# Task description
An exact copy of all the data below is needed.

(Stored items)
****************
-- ==== Sys2Proof/Machine/Context.lean ====
section
/-! DEFINITION. Which context the state stands in (30_encoding.md R80), taking one stimulus off the
input, and placing a state in a context. -/

namespace Sys2Proof.Machine

/-- The context of a UBX frame by `u.pos`, tried in the order of 30_encoding.md R80. -/
def ubxContext (pos len : Nat) : Option Context :=
  if pos = 0 then some .ubxP0
  else if pos = 1 then some .ubxP1
  else if pos = 2 then some .ubxP2
  else if pos = 3 then some .ubxP3
  else if pos < 4 + len then some .ubxPayload
  else if pos = 4 + len then some .ubxCkA
  else if pos = 5 + len then some .ubxCkB
  else none

/-- The context of an RTCM3 frame by `r.cnt` (30_encoding.md R80). -/
def rtcmContext (cnt : Nat) : Option Context :=
  if cnt = 1 then some .rtcmC1
  else if cnt = 2 then some .rtcmC2
  else if 3 ≤ cnt then some .rtcmBody
  else none

/-- The context the next byte is read in, 30_encoding.md R80. `none` where no rule applies: `proto`
is `INVALID`, or the live position counter has a value no rule gives it (log 10). -/
def State.context (s : State) : Option Context :=
  match s.proto with
  | .none => some (.sync s.sync)
  | .nmea => some .nmea
  | .unicore => some .unicore
  | .ubx => ubxContext s.u.pos.toNat s.u.len.toNat
  | .rtcm => rtcmContext s.r.cnt.toNat
  | .unicoreBinary => some (if s.b.cnt.toNat < Config.unibHdrLen then .unibHdr else .unibBody)
  | .invalid => none

/-- The state in which an operation runs: the byte is consumed and the ports are free (00_scope.md R8;
log 7). -/
def State.consume (s : State) (rest : List Stimulus) : State := { s.clearPorts with input := rest }

/-- `feed(bytes)`: the bytes join what stands at the input (00_scope.md R8). -/
def State.feed (s : State) (bytes : List Byte) : State :=
  { s with input := s.input ++ bytes.map Stimulus.byte }

/-- The state placed in a context, with nothing else changed than the registers that name the context. -/
def State.placeIn (s : State) (c : Context) : State :=
  match c with
  | .sync held => { s with proto := .none, sync := held }
  | .nmea => { s with proto := .nmea }
  | .unicore => { s with proto := .unicore }
  | .ubxP0 => { s with proto := .ubx, u := { s.u with pos := 0 } }
  | .ubxP1 => { s with proto := .ubx, u := { s.u with pos := 1 } }
  | .ubxP2 => { s with proto := .ubx, u := { s.u with pos := 2 } }
  | .ubxP3 => { s with proto := .ubx, u := { s.u with pos := 3 } }
  | .ubxPayload => { s with proto := .ubx, u := { s.u with pos := 4, len := if s.u.len = 0 then 1 else s.u.len } }
  | .ubxCkA => { s with proto := .ubx, u := { s.u with pos := 4 + s.u.len.setWidth 17 } }
  | .ubxCkB => { s with proto := .ubx, u := { s.u with pos := 5 + s.u.len.setWidth 17 } }
  | .unibHdr => { s with proto := .unicoreBinary, b := { s.b with cnt := 3 } }
  | .unibBody => { s with proto := .unicoreBinary, b := { s.b with cnt := 24 } }
  | .rtcmC1 => { s with proto := .rtcm, r := { s.r with cnt := 1 } }
  | .rtcmC2 => { s with proto := .rtcm, r := { s.r with cnt := 2 } }
  | .rtcmBody => { s with proto := .rtcm, r := { s.r with cnt := 3 } }

end Sys2Proof.Machine
end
****************
# Task solution
-- ==== Sys2Proof/Machine/Context.lean ====
section
/-! DEFINITION. Which context the state stands in (30_encoding.md R80), taking one stimulus off the
input, and placing a state in a context. -/

namespace Sys2Proof.Machine

/-- The context of a UBX frame by `u.pos`, tried in the order of 30_encoding.md R80. -/
def ubxContext (pos len : Nat) : Option Context :=
  if pos = 0 then some .ubxP0
  else if pos = 1 then some .ubxP1
  else if pos = 2 then some .ubxP2
  else if pos = 3 then some .ubxP3
  else if pos < 4 + len then some .ubxPayload
  else if pos = 4 + len then some .ubxCkA
  else if pos = 5 + len then some .ubxCkB
  else none

/-- The context of an RTCM3 frame by `r.cnt` (30_encoding.md R80). -/
def rtcmContext (cnt : Nat) : Option Context :=
  if cnt = 1 then some .rtcmC1
  else if cnt = 2 then some .rtcmC2
  else if 3 ≤ cnt then some .rtcmBody
  else none

/-- The context the next byte is read in, 30_encoding.md R80. `none` where no rule applies: `proto`
is `INVALID`, or the live position counter has a value no rule gives it (log 10). -/
def State.context (s : State) : Option Context :=
  match s.proto with
  | .none => some (.sync s.sync)
  | .nmea => some .nmea
  | .unicore => some .unicore
  | .ubx => ubxContext s.u.pos.toNat s.u.len.toNat
  | .rtcm => rtcmContext s.r.cnt.toNat
  | .unicoreBinary => some (if s.b.cnt.toNat < Config.unibHdrLen then .unibHdr else .unibBody)
  | .invalid => none

/-- The state in which an operation runs: the byte is consumed and the ports are free (00_scope.md R8;
log 7). -/
def State.consume (s : State) (rest : List Stimulus) : State := { s.clearPorts with input := rest }

/-- `feed(bytes)`: the bytes join what stands at the input (00_scope.md R8). -/
def State.feed (s : State) (bytes : List Byte) : State :=
  { s with input := s.input ++ bytes.map Stimulus.byte }

/-- The state placed in a context, with nothing else changed than the registers that name the context. -/
def State.placeIn (s : State) (c : Context) : State :=
  match c with
  | .sync held => { s with proto := .none, sync := held }
  | .nmea => { s with proto := .nmea }
  | .unicore => { s with proto := .unicore }
  | .ubxP0 => { s with proto := .ubx, u := { s.u with pos := 0 } }
  | .ubxP1 => { s with proto := .ubx, u := { s.u with pos := 1 } }
  | .ubxP2 => { s with proto := .ubx, u := { s.u with pos := 2 } }
  | .ubxP3 => { s with proto := .ubx, u := { s.u with pos := 3 } }
  | .ubxPayload => { s with proto := .ubx, u := { s.u with pos := 4, len := if s.u.len = 0 then 1 else s.u.len } }
  | .ubxCkA => { s with proto := .ubx, u := { s.u with pos := 4 + s.u.len.setWidth 17 } }
  | .ubxCkB => { s with proto := .ubx, u := { s.u with pos := 5 + s.u.len.setWidth 17 } }
  | .unibHdr => { s with proto := .unicoreBinary, b := { s.b with cnt := 3 } }
  | .unibBody => { s with proto := .unicoreBinary, b := { s.b with cnt := 24 } }
  | .rtcmC1 => { s with proto := .rtcm, r := { s.r with cnt := 1 } }
  | .rtcmC2 => { s with proto := .rtcm, r := { s.r with cnt := 2 } }
  | .rtcmBody => { s with proto := .rtcm, r := { s.r with cnt := 3 } }

end Sys2Proof.Machine
end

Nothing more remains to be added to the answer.